Personal material is at most risk when someone moves from one job to another. Things get lost in the transition.  Platform migrations of all kinds are periods of considerable peril for the continuity of this kind of material, which is something we need to think very carefully about.  The average length of a user’s relationship with a social platform may be determined by the emergence of new platforms.  We do not understand the relationship with shared spaces for personal archiving very well.  We need “Archive Me” buttons on many more things!

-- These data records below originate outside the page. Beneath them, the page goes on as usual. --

-- ==== Sys2Proof/Machine/Operands.lean ====
section
/-! DEFINITION. The operand forms: delays and reloads (rules R76, R145), bit cells and their instants
(rules R173, R174), and the host program's registers and byte operations (rules R82, R83). -/

namespace Sys2Proof.Machine

/-- The reload value `2^16 − d` for a delay of `d` counts (rules R32, R145). -/
def reload (d : Nat) : BitVec 16 := BitVec.ofNat 16 (2 ^ 16 - d)

/-- How many times the free-running counter counts over `(lo, hi]` (rule R32): its instants are those
that differ from `phase` by whole counts of F_CNT. -/
def countsBetween (phase lo hi : Nat) : Nat :=
  let toGrid := nsPerCount - phase % nsPerCount
  (hi + toGrid) / nsPerCount - (lo + toGrid) / nsPerCount

/-- The drive of an output bit: 0 pulls the line low, 1 releases it (rule R170). -/
def driveOfBit (b : Bool) : Drive := if b then .rel else .low

/-- The drive of bit cell `k` of a pattern, most-significant bit first (rules R55, R173). -/
def cellDrive (pat : Byte) (k : Nat) : Drive := driveOfBit (pat.getLsbD (7 - k))

/-- The start of bit cell `k` of a transfer that started at `s` (rule R173). -/
def cellStart (s : Nat) (k : Nat) : Nat := s + k * tBit

/-- The instant RXD samples cell `k`: the middle of the cell (rule R174). -/
def cellSample (s : Nat) (k : Nat) : Nat := s + k * tBit + tBit / 2

/-- `v` with bit `i` set to `b`. -/
def setBit (v : Byte) (i : Nat) (b : Bool) : Byte :=
  if b then v ||| (1#8 <<< i) else v &&& ~~~(1#8 <<< i)

/-- A bit as a byte, 0 or 1 (rule R82). -/
def byteOfBit (b : Bool) : Byte := if b then 1#8 else 0#8

/-- The byte that `ow.issue write, rs` writes: `0x40 | (rs << 4)` (rule R83). DESIGN CHOICE (log entry
35): the formula is taken for any byte in rs, cut to 8 bits, also where rs is no bit. -/
def writeBitByte (v : Byte) : Byte := 0x40#8 ||| (v <<< 4)

/-- Read a host register. -/
def Regs.get (rs : Regs) : Reg → Byte
  | .r n => rs.r[n.val]
  | .t => rs.t
  | .t2 => rs.t2
  | .t3 => rs.t3

/-- Write a host register. -/
def Regs.set (rs : Regs) (reg : Reg) (v : Byte) : Regs :=
  match reg with
  | .r n => { rs with r := rs.r.set n.val v }
  | .t => { rs with t := v }
  | .t2 => { rs with t2 := v }
  | .t3 => { rs with t3 := v }

/-- The lines of `ow.wrbyte rs` for bits `i` and up (rule R83): `bit t, rs, i; ow.issue write, t;
ow.wait t3`, for `n` bits. -/
def wrbyteLines (rs : Reg) : Nat → Nat → List HostOp
  | _, 0 => []
  | i, n + 1 =>
    .bit .t rs i :: .writeBit .t :: .pseudo .wait .t3 :: wrbyteLines rs (i + 1) n

/-- The lines of `ow.rdbyte rd` after `li rd, 0`, for bits `i` and up (rule R83): `ow.issue read;
ow.wait t; shl t, t, i; or rd, rd, t`, for `n` bits. `base` is OWSEQ_BASE. -/
def rdbyteLines (base : Nat) (rd : Reg) : Nat → Nat → List HostOp
  | _, 0 => []
  | i, n + 1 =>
    .write base 1 0x20#8 :: .pseudo .wait .t :: .shl .t .t i :: .or rd rd .t ::
      rdbyteLines base rd (i + 1) n

end Sys2Proof.Machine
end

We have a notion of a “public life”: a minimum record of someone’s life that is public, such as birth/death dates, public offices, or children’s names.  We have built up many systems to record those things, which are becoming much more open and extensive.  Look at the number of biographic entries in Wikipedia, for example.  In the higher education world where tracking publications is important, unique author IDs are being developed.  There is a move to make some activities more transparent and public.  We need to think about how these spaces interconnect to the general infrastructure of society that is bound up in identity, genealogy, publication, and information dissemination.  There is a strong linkage that will need considerable study.  What’s the public part of a life?  Do we have social or legal consensus on that?  How does that connect with shared social spaces?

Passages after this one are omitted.